Publié le : 20 novembre 2012
Source : bvoltaire.fr
Lundi 19 novembre, sur France Inter, Antoine Sfeir, directeur des Cahiers de l’Orient, est interrogé sur la crise israélo-palestinienne.
Patrick Cohen lui demande ce qu’il pense de Laurent Fabius. « Laurent Fabius, Qui c’est ? »

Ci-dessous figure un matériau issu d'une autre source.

-- ==== Sys2Proof/Machine/Courier.lean ====
section
/-! DEFINITION. The Couriers (R164 to R181): ROUTE descriptors and route records, selection, the three rounds of
DISPATCH, the combine, stops, errors and the clear. -/

namespace Sys2Proof.Machine

def couReset (_ : Nat) : CouSt := {}
def State.cou (s : State) (r : RegionNo) : CouSt := tabGet couReset s.cous r.val
def State.setCou (s : State) (r : RegionNo) (c : CouSt) : State := { s with cous := tabSet couReset s.cous r.val c }

/-! ### States and phases (Tables 7-9 and 7-10) -/

def cIDLE : Nat := 0
def cSELECT : Nat := 1
def cCOUNT : Nat := 2
def cGRANT : Nat := 3
def cDATA : Nat := 4
def cWAIT : Nat := 5
def cRETURN : Nat := 6
def cCOMBINE : Nat := 7
def cHELD : Nat := 8
def cSTOPPED : Nat := 9
def State.couState (s : State) (r : RegionNo) : Nat := s.fld (.cou r) COU_STATUS 0 4
def State.setCouState (s : State) (r : RegionNo) (v : Nat) : State := s.setFld (.cou r) COU_STATUS 0 4 v
def State.couPhase (s : State) (r : RegionNo) : Nat := s.fld (.cou r) COU_PHASE 0 3
def State.couGen (s : State) (r : RegionNo) : Nat := s.fld (.cou r) COU_GEN 0 8
def State.couClearing (s : State) (r : RegionNo) : Bool := s.bit (.cou r) COU_STATUS 10
/-- Whether the Courier works at all: its region Active, not STOPPED, not HELD, no clear. -/
def State.couRuns (s : State) (r : RegionNo) : Bool :=
  s.rgnActive r && s.couState r != cSTOPPED && s.couState r != cHELD && !s.couClearing r
/-- Only the region controller writes the window; during a clear a write does nothing (R180, R181). -/
def State.couCtrl (s : State) (m : Master) (r : RegionNo) (f : State → State) : State :=
  if m ≠ .regionController r then s.permissionError
  else if s.couClearing r then s.answer []
  else (f s).answer []

/-! ### The ROUTE descriptor (Table 7-2) and the route record (Tables 7-3 and 7-4) -/

structure RouteD where
  nTok : Nat
  layer : Nat
  g : Nat
  x : Nat
  sh : Nat
  out : Nat
  record : Nat
  res : Nat
  sel : Nat
  deriving DecidableEq, Repr, Inhabited
def routeOf (d : Word512) : RouteD :=
  { nTok := bitsOf d 4 11, layer := bitsOf d 16 16, g := bitsOf d 64 48, x := bitsOf d 112 48, sh := bitsOf d 160 48,
    out := bitsOf d 208 48, record := bitsOf d 256 48, res := bitsOf d 304 48, sel := bitsOf d 352 48 }
def routeBad (d : Word512) : Bool :=
  bitsOf d 0 4 != 1 || bitOf d 15 || bitsOf d 32 32 != 0 || bitsOf d 400 112 != 0
/-- The header and entries as the bytes at ROUTE_ADDR spell them. -/
def expertOf (b : Word32) (x : Nat) : ExpertEntry :=
  { pkgOrd := x % 64, rgnOrd := x / 2 ^ 6 % 16, valid := x / 2 ^ 15 % 2 == 1, cap := x / 2 ^ 16 % 2 ^ 16,
    inAddr := BitVec.ofNat 48 (x / 2 ^ 32), outAddr := BitVec.ofNat 48 (x / 2 ^ 80),
    stream := BitVec.ofNat 16 (x / 2 ^ 128), bias := b }
def recordHead (h : Nat) : RouteRecord :=
  { magic := BitVec.ofNat 16 h, version := BitVec.ofNat 8 (h / 2 ^ 16), k := h / 2 ^ 33 % 16 + 1,
    scoreFn := BitVec.ofNat 2 (h / 2 ^ 37), norm := h / 2 ^ 39 % 2 == 1, shared := h / 2 ^ 40 % 2 == 1,
    layer := BitVec.ofNat 16 (h / 2 ^ 48), gateScale := BitVec.ofNat 32 (h / 2 ^ 64), dispUnits := h / 2 ^ 96 % 2 ^ 16,
    -- A width of 512 blocks does not fit the 9 bits; a field of 0 spells it (DESIGN CHOICE, log entry 132).
    hBlk := if h / 2 ^ 112 % 2 ^ 9 = 0 then 512 else h / 2 ^ 112 % 2 ^ 9, combFmt := h / 2 ^ 121 % 2 == 1, nsrc := h / 2 ^ 128 % 2 ^ 11, experts := [] }
def headExperts (h : Nat) : Nat := h / 2 ^ 24 % 2 ^ 9 + 1
/-- The bytes of the biases, padded to 64. -/
def biasBytes (e : Nat) : Nat := (4 * e + 63) / 64 * 64
def dispOf (x : RouteRecord) : Nat := x.dispUnits * 32
def hiddenOf (x : RouteRecord) : Nat := x.hBlk * 32
def combOf (x : RouteRecord) : Nat := if x.combFmt then 4 * hiddenOf x else 2 * hiddenOf x
def pad256 (n : Nat) : Nat := (n + 255) / 256 * 256
/-- The record read from tier 1 by the Courier: an error code (0 for none) and the record. -/
def State.readRecord (s : State) (r : RegionNo) (a : Nat) : (Nat × RouteRecord) × State :=
  let m := Master.courier r
  let h := s.read m a 64
  let n := leNat h.1.data
  let e := headExperts n
  let b := h.2.read m (a + 64) (4 * e)
  let x := b.2.read m (a + 64 + biasBytes e) (32 * e)
  let bs := bytesF32 b.1.data e
  let rec' := { recordHead n with experts := (List.range e).map (fun i =>
    expertOf (bs.getD i 0) (leNat ((x.1.data.drop (32 * i)).take 32))) }
  let code := if h.1.refused || b.1.refused || x.1.refused then 0x03
    else if h.1.poison || b.1.poison || x.1.poison then 0x04 else 0
  ((code, rec'), x.2)
/-- Every address of a descriptor is a 32-byte-aligned tier-0 address of this package, ROUTE_ADDR in tier 1, SH_ADDR 0
where it is not used (R166). -/
def State.routeAddrs (s : State) (r : RegionNo) (x : RouteD) : Bool :=
  let d := s.owner r
  let t0 := fun (a : Nat) => a % 32 == 0 && s.tier0 d a 1
  let t1 := fun (a : Nat) => a % 32 == 0 && (match s.place d a with | .hbm _ => true | _ => false)
  t0 x.g && t0 x.x && (x.sh == 0 || t0 x.sh) && t0 x.out && t1 x.record && t0 x.res && t0 x.sel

Bien sûr, c’est une blague. Mais une blague qui en dit long. Et Sfeir de poursuivre : « On sait aujourd’hui que la France ne parle plus avec tout le monde… » Donc, que plus personne n’entend sa voix. Autre blague ? Peut-être, mais blague qui en dit tout aussi long.
Ainsi, Fabius va parler avec Israël et l’Autorité palestinienne. Mais pas avec le Hamas, pourtant partie prenante du conflit et démocratiquement élu à Gaza. Rappelons tout de même qu’à la fin du siècle dernier, ce sont précisément les gouvernements israéliens d’alors qui favorisèrent le Hamas islamique pour couper les jarrets d’une OLP laïque et nationaliste. Tout comme les USA financèrent le Vietminh et le FLN contre la France. Pour ensuite faire de même de Ben Laden et des Talibans.
Fabius sait tout ça, mais fait comme s’il ne le savait pas.
Bref, la France ne pèse plus parce qu’elle ne veut plus peser.
« Puissance moyenne », prétendait Giscard dont on n’aura jamais fini de mesurer la nuisance. Lors du coup de force de Jaruzelski en Pologne, il fut demandé à Claude Cheysson, prédécesseur de Laurent Fabius, ce que la France comptait faire. Sa réponse fut : « Rien, évidemment ! »
Dans le même temps, Barack Obama se rend en Birmanie. Parler avec une junte naguère jugée infréquentable par des USA qui l’invitent désormais à ses pince-fesses internationaux. À l’occasion, une grosse poignée de journalistes encabanés ont retrouvé la liberté, alors qu’un an avant, Luc Besson en était encore à tourner un film sur Aung San Suu Kyi, sorte de Jeanne d’Arc locale : amour soudain de la liberté de la presse ou des droits de l’homme ? Ça, c’est bon pour les lecteurs de Libération ou de Télérama.
Et c’est là qu’un petit rappel historique s’impose. Du temps de la Mare Nostrum, nombre de guerres ont été livrées pour le contrôle de la Méditerranée. Puis, le centre de gravité s’est déplacé vers l’océan Atlantique. En ce troisième millénaire, il se déplace à nouveau, mais vers un autre océan, ce Pacifique qui risque de bien mal porter son nom dans les années à venir. Car ce sont là que campent les puissances émergentes, Chine et Inde, entre autres. D’où le soudain désintérêt américain pour les affaires européennes et israélo-palestiniennes. Ajoutez à ceci leurs fabuleux gisements de gaz de schiste qui devraient bientôt permettre aux USA d’en finir avec leur cordon ombilical et énergétique les liant avec le Proche-Orient. Il n’est pas besoin d’avoir fait les grandes écoles pour comprendre que les configurations géopolitiques de demain ne seront plus celles d’hier, faits de schémas crétins de Guerre froide, méchants communistes, ou de Choc des civilisations, méchants islamistes, etc.
Dans ces prochaines décennies, tout devrait donc se jouer dans le Pacifique. Et la France, qui de par ses territoires d’Outre-mer, possède le plus grand domaine marin au monde, en ce lieu principalement, aurait tout intérêt à méditer cette redistribution des cartes.
L’irremplaçable Michel Jobert, à qui il fut un jour demandé ce qu’il pensait de la politique arabe de la France, eut ce mot : « Il n’en reste plus que Barbès-Rochechouart… »
Que la Providence et la volonté des hommes fassent que l’adage ne se vérifie pas dans le théâtre des opérations à venir.